In AI, male voices are easier for voice programs to recognize and interact with.  Critics of this bias have noted that most of the voice-activated home programs (like Siri and Alexa) use the female assistant model of the young articulate admin with a compliant and faintly flirtatious edge.  It can also be that female voices signal trust and reassurance—as advertisers are aware in healthcare, beauty, and hospitality, versus the more authoritative male voice (ESB Advertising).

This can result in critical situations in automotive design and safety, as Carol Reiley writes in “When bias in product design means life or death” (Techcrunch, Nov. 16, 2016).  She points out that test dummies are modelled on the average male body, so that females are almost half-again as likely to be injured in a crash.  The first female crash dummies entered the design process in 2011, and since then, Toyota and Volvo have coded programs dedicated to testing the smaller-scale female body as well as pregnant ones.

Self-centric design

Designers use people like themselves (unconsciously) as models for the majority of products and programs (male, white, US-based).  This is no surprise but an outcome of everyone’s natural homophily—the tendency to relate best to those who look, think, and act like ourselves.  In a study by the Geena Davis Institute for Gender in Media, white men over-perceive women and minorities in simulations where just 17% were women (seen as 50/50 ratio to men), with 33% women seen as the majority.  This is an irony in view of the fact that women make three-quarters of all consumer buying decisions. 

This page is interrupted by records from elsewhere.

-- ==== Sys2Proof/Machine/Ops.lean ====
section
/-! DEFINITION. The shared operations: the frame buffer, the opening and closing of a frame, the output streams, and the
two ways an error is taken. -/

namespace Sys2Proof.Machine

/-! ### Memory -/

/-- What an unlisted entry reads as: no value (R12, R24; log 5). -/
def Memory.unlisted : Option Byte := none

/-- The value an index holds. -/
def Memory.read : Memory → Nat → Option Byte
  | [], _ => Memory.unlisted
  | (k, v) :: m, a => if a = k then some v else Memory.read m a

/-- Store a byte at an index, keeping the list's canonical form. -/
def Memory.write : Memory → Nat → Byte → Memory
  | [], a, b => [(a, b)]
  | (k, v) :: m, a, b =>
    if a < k then (a, b) :: (k, v) :: m
    else if a = k then (a, b) :: m
    else (k, v) :: Memory.write m a b

/-- Every index of `m` is above `a`, and they rise strictly. -/
def Memory.risesFrom : Nat → Memory → Bool
  | _, [] => true
  | a, (k, _) :: m => decide (a ≤ k) && Memory.risesFrom (k + 1) m

/-- The canonical form: strictly rising indices, and no entry that reads as an unlisted one does. -/
def Memory.wf (m : Memory) : Bool := Memory.risesFrom 0 m && m.all (fun c => some c.2 != Memory.unlisted)

/-! ### The frame buffer (R12, R30) -/

/-- `MemRead(i, 1)`: entry `i` of `FR_BUF`. -/
def frBufRead (s : State) (i : Nat) : Except Fault Byte :=
  if i < s.params.maxFrameLen then
    match Memory.read s.frBuf i with
    | some b => .ok b
    | none => .error .frBufHoldsNoValue
  else .error .frBufNoSuchEntry

/-- `MemWrite(i, 1, b)`: store into entry `i` of `FR_BUF`. -/
def frBufWrite (s : State) (i : Nat) (b : Byte) : Except Fault State :=
  if i < s.params.maxFrameLen then .ok { s with frBuf := Memory.write s.frBuf i b }
  else .error .frBufNoSuchEntry

/-- The `n` entries from index `i` on. -/
def frBufReadFrom (s : State) (i : Nat) : Nat → Except Fault (List Byte)
  | 0 => .ok []
  | n + 1 =>
    match frBufRead s i with
    | .error e => .error e
    | .ok b =>
      match frBufReadFrom s (i + 1) n with
      | .error e => .error e
      | .ok bs => .ok (b :: bs)

/-- `FR_BUF[0 .. FR_LEN-1]` (R65, R68). -/
def bufferedBytes (s : State) : Except Fault (List Byte) := frBufReadFrom s 0 s.frLen.toNat

/-- No entry holds a value any more: every entry is at or above the new `FR_LEN` (R12). -/
def forgetBuffer (s : State) : State := { s with frBuf := [] }

/-- `FR_LEN <- n`. -/
def setFrLen (n : BitVec 16) (s : State) : State := { s with frLen := n }

/-- `FR_STATE <- x`. -/
def setFrState (x : FrState) (s : State) : State := { s with frState := x }

/-- `FR_BUF[0] <- 0xF0; FR_LEN <- 1; FR_STATE <- RECV` (R62, R66); entries from 1 on hold no value (R12). -/
def openFrame (s : State) : Except Fault State :=
  match frBufWrite (forgetBuffer s) 0 Config.sox with
  | .error e => .error e
  | .ok t => .ok (setFrState .recv (setFrLen 1#16 t))

/-- `FR_BUF[FR_LEN] <- b; FR_LEN <- FR_LEN + 1` (R64). -/
def appendByte (b : Byte) (s : State) : Except Fault State :=
  match frBufWrite s s.frLen.toNat b with
  | .error e => .error e
  | .ok t => .ok (setFrLen (t.frLen + 1#16) t)

/-- `FR_LEN <- 0; FR_STATE <- IDLE` (R65, R68); no entry holds a value any more (R12). -/
def closeFrame (s : State) : State := setFrState .idle (setFrLen 0#16 (forgetBuffer s))

/-- The framer holding the open frame `f` less its terminator: what the bytes of `f` before its `F7` leave (R62, R64). -/
def stageFrame (f : List Byte) (s : State) : State :=
  { s with
    frBuf := f.dropLast.zipIdx.map (fun x => (x.2, x.1))
    frLen := BitVec.ofNat 16 f.dropLast.length
    frState := .recv }

/-! ### The output streams (R4) -/

/-- One more output, after every earlier one. -/
def emit (o : Output) (s : State) : State := { s with output := s.output ++ [o] }

/-- `emit_evt(r)` -/
def emitEvt (r : EvtRecord) (s : State) : State := emit (.evt r) s

/-- `emit_err(r)` -/
def emitErr (r : InvRecord) (s : State) : State := emit (.err r) s

/-- `respond(r)` -/
def respond (r : TxResponse) (s : State) : State := emit (.txr r) s

/-- The data a CSR_READ returns as the result of its transaction. -/
def returnData (d : BitVec 32) (s : State) : State := emit (.csr d) s

/-- The records on `EVT`, oldest first. -/
def evtOf (out : List Output) : List EvtRecord :=
  out.filterMap (fun o => match o with | .evt r => some r | _ => none)

/-- The records on `ERR`, oldest first. -/
def errOf (out : List Output) : List InvRecord :=
  out.filterMap (fun o => match o with | .err r => some r | _ => none)

/-- The records on `TXR`, oldest first. -/
def txrOf (out : List Output) : List TxResponse :=
  out.filterMap (fun o => match o with | .txr r => some r | _ => none)

/-- The results of the CSR_READs, oldest first. -/
def csrOf (out : List Output) : List (BitVec 32) :=
  out.filterMap (fun o => match o with | .csr d => some d | _ => none)

/-! ### Taking an error -/

/-- `raise DecodeError(reason, raw)`: the invalid-message path, the block's exception entry (R143). It saves nothing and
redirects nothing (R144). -/
def raiseDecodeError (reason : InvReason) (raw : List Byte) (s : State) : State :=
  match s.ctrlInvMode with
  | .signal => { emitErr { reason := reason, raw := raw } s with decodeErr := true }
  | .handler => emitEvt (.inv { reason := reason, raw := raw }) s

/-- What stands for the return from a decode error: the handler clears `STATUS.DECODE_ERR` (R150). -/
def acknowledgeDecodeError (s : State) : State := { s with decodeErr := false }

/-- `raise InvalidArgument(code)` in a command answers `REJECT(code)`; otherwise the command's own response (R101). -/
def orReject : Except RejectCode TxResponse → TxResponse
  | .ok r => r
  | .error c => .reject c

/-- The outcome of an operation that may touch `FR_BUF` where nothing stands. -/
def outcomeOf : Except Fault State → Host.Outcome State Fault Refusal
  | .ok s => .next s
  | .error e => .fault e

/-! ### The host's transactions -/

/-- The host's next transaction and the state without it. -/
def takeTransaction (s : State) : Option (Transaction × State) :=
  match s.input with
  | [] => none
  | t :: rest => some (t, { s with input := rest })

/-- The host issues `ts` next. -/
def issue (ts : List Transaction) (s : State) : State := { s with input := ts ++ s.input }

end Sys2Proof.Machine
end

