-- ==== Sys2Proof/Machine/Step.lean ====
section
/-! DEFINITION. One step: the host's oldest pending transaction, decoded and executed (R3). -/

namespace Sys2Proof.Machine

/-- One step of the machine. An instance with illegal parameters is refused (R5, R104); with no transaction pending the run
has ended (R171). -/
def step (s : State) : Host.Outcome State Fault Refusal :=
  if s.params.legal then
    match takeTransaction s with
    | none => .refused .noTransaction
    | some (t, s') => exec (decodeTransaction t) s'
  else .refused .illegalParameters

/-- The instruction with word `w` of the opcode table as the host's next one. A transaction is put before the host's pending
ones. A frame class is reached by the byte that ends its frame: the framer holds the frame's other bytes and the terminator
is put before the pending transactions (log 6, log 7). -/
def State.withFetchWord (s : State) (nbits w : Nat) : State :=
  match layOut nbits w with
  | .error _ => s
  | .ok (.port t) => issue [t] s
  | .ok (.frame f) => issue [.rx Config.eox] (stageFrame f s)

end Sys2Proof.Machine
end

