-- ==== Sys2Proof/Certificates/Slice0/Obligations.lean ====
section
/-! DEFINITION. The statements about the model, each from the numbered rules of spec/. -/

section

open Sys2Proof Sys2Proof.Machine Sys2Proof.Safety

/-! ### Reset and the step -/

/-- R24: the value of every register and flag after RESET, and no entry of FR_BUF can be read; the state a run starts from is
one of those states. -/
def Obligations.ResetStateValues : Prop :=
  ∀ t : State, (t = State.reset ∨ ∃ s, exec .reset s = .next t) →
    t.frState = .idle ∧ t.frLen = 0#16 ∧ (∀ i, Memory.read t.frBuf i = none) ∧ t.ctrlEn = 0x00#8 ∧
    t.ctrlInvMode = .signal ∧ csrValue 0#4 t = 0#32 ∧ t.decodeErr = false ∧ t.overflow = false ∧ t.abort = false ∧
    csrValue 1#4 t = 0#32 ∧ irq t = false

/-- R160: RESET puts every piece of state at its reset value, emits nothing, retracts nothing and does not set ABORT. -/
def Obligations.ResetTransactionRestoresReset : Prop :=
  ∀ s : State, exec .reset s =
    .next { State.reset with params := s.params, input := s.input, output := s.output }

/-- A step runs the oldest pending transaction's instruction on the state without that transaction (R3). The queue is the
model's (log 3). -/
def Obligations.StepRunsTheDecodedTransaction : Prop :=
  ∀ (s : State) (t : Transaction) (rest : List Transaction), s.params.legal = true → s.input = t :: rest →
    step s = exec (decodeTransaction t) { s with input := rest }

/-- Two states in which a step is refused: an instance that R5 does not allow, whatever is pending, and a legal instance whose
host has no further transaction (R171). The two names are the model's (log 3, log 8). -/
def Obligations.WhereStepIsRefused : Prop :=
  (∀ s : State, s.params.legal = false → step s = .refused .illegalParameters) ∧
  (∀ s : State, s.params.legal = true → s.input = [] → step s = .refused .noTransaction)

/-- R65, R80: RX_BYTE of the F7 that ends a valid frame runs the instruction of the frame's class, on the state with the frame
closed. -/
def Obligations.EndOfValidFrameRunsItsClass : Prop :=
  ∀ (s : State) (bs : List Byte) (k : FrameClass), s.frState = .recv → HoldsBytes s bs →
    decodeFrame s.params (bs ++ [0xF7#8]) = .ok k → exec (.rxByte 0xF7#8) s = exec k.toInstr (closed s)

/-- R140: from every state of the invariant with a transaction pending the block goes on, whatever the transaction. -/
def Obligations.NoTransactionStopsTheBlock : Prop :=
  ∀ s : State, MachineInv s → s.input ≠ [] → ∃ t, step s = .next t

/-- Every step keeps the invariant: the framer's buffer, count and state agree, memory stays canonical, and every output
has the form the rules give it. -/
def Obligations.StepKeepsTheInvariant : Prop :=
  ∀ s t : State, MachineInv s → step s = .next t → MachineInv t

/-- The reset state meets the invariant. -/
def Obligations.ResetMeetsTheInvariant : Prop := MachineInv State.reset

/-! ### Fixed messages and text -/

/-- R105 to R109: each fixed command answers its sequence, whatever the state, and changes nothing else. -/
def Obligations.FixedCommandsAnswerTheirSequence : Prop :=
  ∀ s : State,
    exec .nativeModeOn s = .next { s with output := s.output ++ [.txr (.msg Config.seqNativeOn)] } ∧
    exec .nativeModeOff s = .next { s with output := s.output ++ [.txr (.msg Config.seqNativeOff)] } ∧
    exec .enableOutput s = .next { s with output := s.output ++ [.txr (.msg Config.seqEnableOutput)] } ∧
    exec .init s = .next { s with output := s.output ++ [.txr (.msg Config.seqInit)] } ∧
    exec .test s = .next { s with output := s.output ++ [.txr (.msg Config.seqTest)] }

/-- R104: the form of the five sequences, whatever their open payload bytes are. -/
def Obligations.FixedSequencesHaveTheirForm : Prop :=
  (∀ q ∈ [Config.seqNativeOn, Config.seqNativeOff, Config.seqEnableOutput, Config.seqInit, Config.seqTest],
    ∃ p : List Byte, q = [0xF0#8, 0x42#8, 0x40#8, 0x6E#8, 0x08#8] ++ p ++ [0xF7#8] ∧ 1 ≤ p.length ∧
      ∀ b ∈ p, b.toNat ≤ 0x7F) ∧
  Config.seqNativeOn[5]? = some 0x00#8 ∧ Config.seqNativeOff[5]? = some 0x00#8 ∧ Config.seqInit[5]? = some 0x3F#8

/-- R110: ENCODE_TEXT answers the three code points in order, or rejects the length, then a code point above 0x7F. -/
def Obligations.EncodeTextResult : Prop :=
  ∀ (s : State) (t : TextField),
    (t.tlen ≠ 3#8 → exec (.encodeText t) s = .next { s with output := s.output ++ [.txr (.reject .badTextLen)] }) ∧
    (t.tlen = 3#8 → (0x7F < t.c0.toNat ∨ 0x7F < t.c1.toNat ∨ 0x7F < t.c2.toNat) →
      exec (.encodeText t) s = .next { s with output := s.output ++ [.txr (.reject .badCodePoint)] }) ∧
    (t.tlen = 3#8 → t.c0.toNat ≤ 0x7F → t.c1.toNat ≤ 0x7F → t.c2.toNat ≤ 0x7F →
      exec (.encodeText t) s = .next { s with output := s.output ++
        [.txr (.bytes3 (BitVec.ofNat 8 t.c0.toNat) (BitVec.ofNat 8 t.c1.toNat) (BitVec.ofNat 8 t.c2.toNat))] })

/-- R110: over accepted texts the result is injective: two texts that give the same three bytes are the same text. -/
def Obligations.EncodeTextInjective : Prop :=
  ∀ (s u v : State) (t t' : TextField) (x y z : Byte),
    exec (.encodeText t) s = .next u → exec (.encodeText t') s = .next v →
    u.output = s.output ++ [.txr (.bytes3 x y z)] → v.output = s.output ++ [.txr (.bytes3 x y z)] → t = t'

/-- R111: SET_LED answers preamble, 22 04, the state byte (0x60 for blink, 0x20 for on), the text FORWARD, F7; only a string
has its length checked. -/
def Obligations.SetLedResult : Prop :=
  ∀ (s : State) (k : TextKind) (t : TextField) (blink : Bool),
    (k = .string → t.tlen ≠ 3#8 →
      exec (.setLed k t blink) s = .next { s with output := s.output ++ [.txr (.reject .badTextLen)] }) ∧
    ((k = .string → t.tlen = 3#8) → (0x7F < t.c0.toNat ∨ 0x7F < t.c1.toNat ∨ 0x7F < t.c2.toNat) →
      exec (.setLed k t blink) s = .next { s with output := s.output ++ [.txr (.reject .badCodePoint)] }) ∧
    ((k = .string → t.tlen = 3#8) → t.c0.toNat ≤ 0x7F → t.c1.toNat ≤ 0x7F → t.c2.toNat ≤ 0x7F →
      exec (.setLed k t blink) s = .next { s with output := s.output ++
        [.txr (.msg [0xF0#8, 0x42#8, 0x40#8, 0x6E#8, 0x08#8, 0x22#8, 0x04#8, if blink then 0x60#8 else 0x20#8,
          BitVec.ofNat 8 t.c0.toNat, BitVec.ofNat 8 t.c1.toNat, BitVec.ofNat 8 t.c2.toNat, 0xF7#8])] })

/-! ### Single light and light group -/

/-- R112: SET_LIGHT checks the target, then the state byte, and answers the single-light message. -/
def Obligations.SetLightResult : Prop :=
  ∀ (s : State) (target state : Byte),
    (0x7F < target.toNat →
      exec (.setLight target state) s = .next { s with output := s.output ++ [.txr (.reject .badTarget)] }) ∧
    (target.toNat ≤ 0x7F →
      ¬(state.toNat = 0x00 ∨ state.toNat = 0x20 ∨ (0x40 ≤ state.toNat ∧ state.toNat ≤ 0x5E) ∨ state.toNat = 0x60) →
      exec (.setLight target state) s = .next { s with output := s.output ++ [.txr (.reject .badState)] }) ∧
    (target.toNat ≤ 0x7F →
      (state.toNat = 0x00 ∨ state.toNat = 0x20 ∨ (0x40 ≤ state.toNat ∧ state.toNat ≤ 0x5E) ∨ state.toNat = 0x60) →
      exec (.setLight target state) s = .next { s with output := s.output ++
        [.txr (.msg [0xF0#8, 0x42#8, 0x40#8, 0x6E#8, 0x08#8, 0x01#8, target, state, 0xF7#8])] })

/-- R113: SET_LIGHT_BOOL answers the single-light message with 0x20 or 0x00, and equals SET_LIGHT with that state byte. -/
def Obligations.SetLightBoolResult : Prop :=
  ∀ (s : State) (target : Byte) (on : Bool),
    (0x7F < target.toNat →
      exec (.setLightBool target on) s = .next { s with output := s.output ++ [.txr (.reject .badTarget)] }) ∧
    (target.toNat ≤ 0x7F → exec (.setLightBool target on) s = .next { s with output := s.output ++
        [.txr (.msg [0xF0#8, 0x42#8, 0x40#8, 0x6E#8, 0x08#8, 0x01#8, target, if on then 0x20#8 else 0x00#8, 0xF7#8])] }) ∧
    exec (.setLightBool target on) s = exec (.setLight target (if on then 0x20#8 else 0x00#8)) s

/-- The duration R114 computes the speed from: the signed field, clamped to [0, 1] under CLAMP. -/
def Sys2Proof.flashDuration (policy : FlashPolicy) (dur : BitVec 16) : Int :=
  if policy = .clamp ∧ dur.toInt < 0 then 0
  else if policy = .clamp ∧ 16384 < dur.toInt then 16384
  else dur.toInt

/-- R114: FLASH_LIGHT checks the target, then under REJECT the duration, and answers the single-light message with state
0x40 + floor(30 × duration): the floor is the one integer `k` with `16384 k ≤ 30 v < 16384 (k + 1)`. -/
def Obligations.FlashLightResult : Prop :=
  ∀ (s : State) (target : Byte) (dur : BitVec 16),
    (0x7F < target.toNat →
      exec (.flashLight target dur) s = .next { s with output := s.output ++ [.txr (.reject .badTarget)] }) ∧
    (target.toNat ≤ 0x7F → s.params.flashPolicy = .reject → (dur.toInt < 0 ∨ 16384 < dur.toInt) →
      exec (.flashLight target dur) s = .next { s with output := s.output ++ [.txr (.reject .durationRange)] }) ∧
    (target.toNat ≤ 0x7F → (s.params.flashPolicy = .reject → 0 ≤ dur.toInt ∧ dur.toInt ≤ 16384) →
      ∀ k : Int, 16384 * k ≤ 30 * flashDuration s.params.flashPolicy dur →
        30 * flashDuration s.params.flashPolicy dur < 16384 * (k + 1) →
        exec (.flashLight target dur) s = .next { s with output := s.output ++
          [.txr (.msg [0xF0#8, 0x42#8, 0x40#8, 0x6E#8, 0x08#8, 0x01#8, target, BitVec.ofInt 8 (0x40 + k), 0xF7#8])] })

/-- R114: the state byte of every accepted flash is in 0x40 to 0x5E under REJECT and CLAMP and in 0x04 to 0x7B under
LITERAL. -/
def Obligations.FlashStateByteRange : Prop :=
  ∀ (s t : State) (target : Byte) (dur : BitVec 16) (bytes : List Byte),
    exec (.flashLight target dur) s = .next t → t.output = s.output ++ [.txr (.msg bytes)] →
    ∃ b : Byte, bytes[7]? = some b ∧
      (s.params.flashPolicy ≠ .literal → 0x40 ≤ b.toNat ∧ b.toNat ≤ 0x5E) ∧
      (s.params.flashPolicy = .literal → 0x04 ≤ b.toNat ∧ b.toNat ≤ 0x7B)
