/-! ### The delivery of a frame by its class -/

/-- The delivery of a frame of a class with an event (R80, R90). -/
theorem deliver_of_eventOf {f : List Byte} {k : FrameClass} {e : EvRecord} (hk : decodeFrame s.params f = .ok k)
    (he : eventOf k = some e) : deliver f s = .next (eventOutcome e.tag.index e s) :=
  (deliver_of_ok hk).trans (exec_of_eventOf he s)

/-- The delivery of a frame of unknown class (R80, R89). -/
theorem deliver_of_unknown {f g : List Byte} (hk : decodeFrame s.params f = .ok (.unknown g)) :
    deliver f s = .next (reported ⟨.unknownClass, f⟩ s) := by
  obtain ⟨rfl, -⟩ := decodeFrame_eq_unknown hk
  exact (deliver_of_ok hk).trans (exec_invalidUnknownClass g s)

end

/-- Settles O56: after the write the frame ends by R65 or R68 on the state with the written CTRL. -/
theorem ctrlWriteGovernsTheOpenFrame : Obligations.CtrlWriteGovernsTheOpenFrame := by
  intro s c d bs mid held hl _ hb hroom hmid hheld hc
  rw [← closed_writeCtrl] at hc
  subst hc hheld
  refine ⟨fun hs hfits => ?recv, fun hs hlong => ?overlong, fun hs => ?discard⟩
  case recv =>
    have hrun := (runAll_ctrlWrite_recv (d := d) hl hs hb hroom hmid).trans (if_pos hfits)
    refine ⟨fun k e hk he => ?_, fun f hk => hrun.trans (deliver_of_unknown hk),
      fun r hr => hrun.trans (deliver_of_error hr)⟩
    rw [← getLsbD_ctrlEn_writeCtrl d s e.tag]
    exact hrun.trans (deliver_of_eventOf hk he)
  case overlong =>
    exact (runAll_ctrlWrite_recv hl hs hb hroom hmid).trans (if_neg (Nat.not_lt.mpr hlong))
  case discard =>
    exact (runAll_ctrlWrite hl).trans (runAll_discard_frame (s := writeCtrl d s) hl hs hb hmid)

end Sys2Proof.Proofs
end

section
/-! RESET (R160), and the host's conversions: the responses it transmits (R166), the duration of a flash speed (R167)
and the LIGHTS field (R168). -/

namespace Sys2Proof.Proofs

open Sys2Proof.Machine

/-- Settles O2: RESET's meaning is the model's reset of the state. -/
theorem resetTransactionRestoresReset : Obligations.ResetTransactionRestoresReset := fun _ => rfl

/-! ### What the host transmits (R166) -/

/-- Settles O60, output by output: only a MSG response on TXR has bytes for the host to send. -/
theorem transmittedIsTheMessageResponses : Obligations.TransmittedIsTheMessageResponses := by
  intro out
  induction out with
  | nil => rfl
  | cons o out ih =>
    cases o with
    | evt r | err r | csr d => exact ih
    | txr r =>
      cases r with
      | msg bytes => exact congrArg (bytes :: ·) ih
      | bytes3 t0 t1 t2 | reject code => exact ih

/-! ### The duration of a flash speed (R167) -/

/-- The ceiling of a speed up to 30 fits the signed field. -/
theorem toInt_durationForSpeed {speed : Nat} (h : speed ≤ 30) :
    (durationForSpeed speed).toInt = (speed * 16384 + 29 : Int) / 30 := by
  have hnat : (durationForSpeed speed).toNat = (speed * 16384 + 29) / 30 := by
    rw [durationForSpeed, BitVec.toNat_ofNat]; omega
  rw [BitVec.toInt_eq_toNat_of_lt (by omega), hnat]
  omega

/-- No policy changes a duration in [0, 1] (R114). -/
theorem flashDuration_of_unit {policy : FlashPolicy} {dur : BitVec 16} (h : 0 ≤ dur.toInt ∧ dur.toInt ≤ 16384) :
    flashDuration policy dur = dur.toInt := by
  rw [flashDuration, if_neg (by omega), if_neg (by omega)]

/-- Settles O18: the duration is in [0, 1], and the speed is the floor that R114 takes of it. -/
theorem durationForSpeedGivesSpeed : Obligations.DurationForSpeedGivesSpeed := by
  intro s target speed ht hspeed
  have hdur := toInt_durationForSpeed hspeed
  have hunit : 0 ≤ (durationForSpeed speed).toInt ∧ (durationForSpeed speed).toInt ≤ 16384 := by omega
  have hflash := flashDuration_of_unit (policy := s.params.flashPolicy) hunit
  have hstate : BitVec.ofInt 8 (0x40 + (speed : Int)) = BitVec.ofNat 8 (0x40 + speed) :=
    BitVec.ofInt_natCast 8 (0x40 + speed)
  obtain ⟨-, -, haccepted⟩ := flashLightResult s target (durationForSpeed speed)
  rw [← hstate]
  exact haccepted ht (fun _ => hunit) speed (by omega) (by omega)

/-! ### The LIGHTS field (R168) -/

/-- A mapping has a field when the rest of it has one and its first index has a bit. -/
theorem lightsOf_cons_eq_some_iff {i : Nat} {is : List Nat} {l : BitVec 35} :
    lightsOf (i :: is) = some l ↔ i < 35 ∧ ∃ m, lightsOf is = some m ∧ m ||| BitVec.ofNat 35 (2 ^ i) = l := by
  rw [lightsOf]
  cases lightsOf is <;> simp

theorem exists_lightsOf_eq_some_iff (is : List Nat) : (∃ l, lightsOf is = some l) ↔ ∀ i ∈ is, i < 35 := by
  induction is with
  | nil => simp [lightsOf]
  | cons i is ih =>
    rw [List.forall_mem_cons, ← ih]
    simp only [lightsOf_cons_eq_some_iff]
    constructor
    · rintro ⟨-, hi, m, hm, -⟩
      exact ⟨hi, m, hm⟩
    · rintro ⟨hi, m, hm⟩
      exact ⟨_, hi, m, hm, rfl⟩

theorem getLsbD_of_lightsOf {is : List Nat} {l : BitVec 35} (h : lightsOf is = some l) {j : Nat} (hj : j < 35) :
    l.getLsbD j = decide (j ∈ is) := by
  induction is generalizing l with
  | nil => cases h; simp
  | cons i is ih =>
    obtain ⟨-, m, hm, rfl⟩ := lightsOf_cons_eq_some_iff.mp h
    rw [BitVec.getLsbD_or, ih hm, BitVec.getLsbD_ofNat, Nat.testBit_two_pow, Bool.eq_iff_iff]
    simp [hj, or_comm, @eq_comm _ j i]

/-- Settles O58: both clauses along the list of indices. -/
theorem lightsFieldHoldsTheMapping : Obligations.LightsFieldHoldsTheMapping :=
  fun is => ⟨exists_lightsOf_eq_some_iff is, fun _ h _ hi => getLsbD_of_lightsOf h hi⟩

end Sys2Proof.Proofs
end
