-- ==== Sys2Proof/Machine/Core.lean ====
section
/-! DEFINITION. The machine as the host's interface reads it. -/

def Sys2Proof.core : Host.Core :=
  { State := Sys2Proof.Machine.State, Fault := Sys2Proof.Machine.Fault, Refusal := Sys2Proof.Machine.Refusal,
    step := Sys2Proof.Machine.step, reset := Sys2Proof.Machine.State.reset }
end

And consider just designing for the brain itself, which is complex but runs best on programs and input that are first of all intuitive.  Few people except the technically inclined even bother to read a manual—a complex tech manual being an even greater obstacle to operation.  Don Norman points to an early digital watch, the Junghans Mega 1000 Digital Radio Controlled.  With five buttons along the top, bottom, and side for operation, the follow questions arise:  “What is each button for?  How would you set the time? There is no way to tell—no evident relationship between the operating controls and the functions, no constraints, no apparent mappings.  Moreover, the buttons have multiple ways of being used” (TDOET p. 27-28).  And as much as Norman likes the watch itself, even he (an expert in device design) can’t recall these functions or how they are deployed in order to fully enjoy the watch features.

Undiscovered bias makes engineering design much more difficult to define or shape to the right purposes.  Bias skews the problem definition from solving the problem that needs to be solved (not necessarily the one presented by the client) for the right array of users, who will then be able to use the device by the maps, concepts, and symbols already in their heads.  Ignoring or failing to identify these factors leads to more protracted processes to make corrections or change direction as the team works to solve the wrong or misstated problem (Norman).  Finding out what the actual issues are at their root is the mandate of cultural analysis, based on human biological, brain, and cultural motives.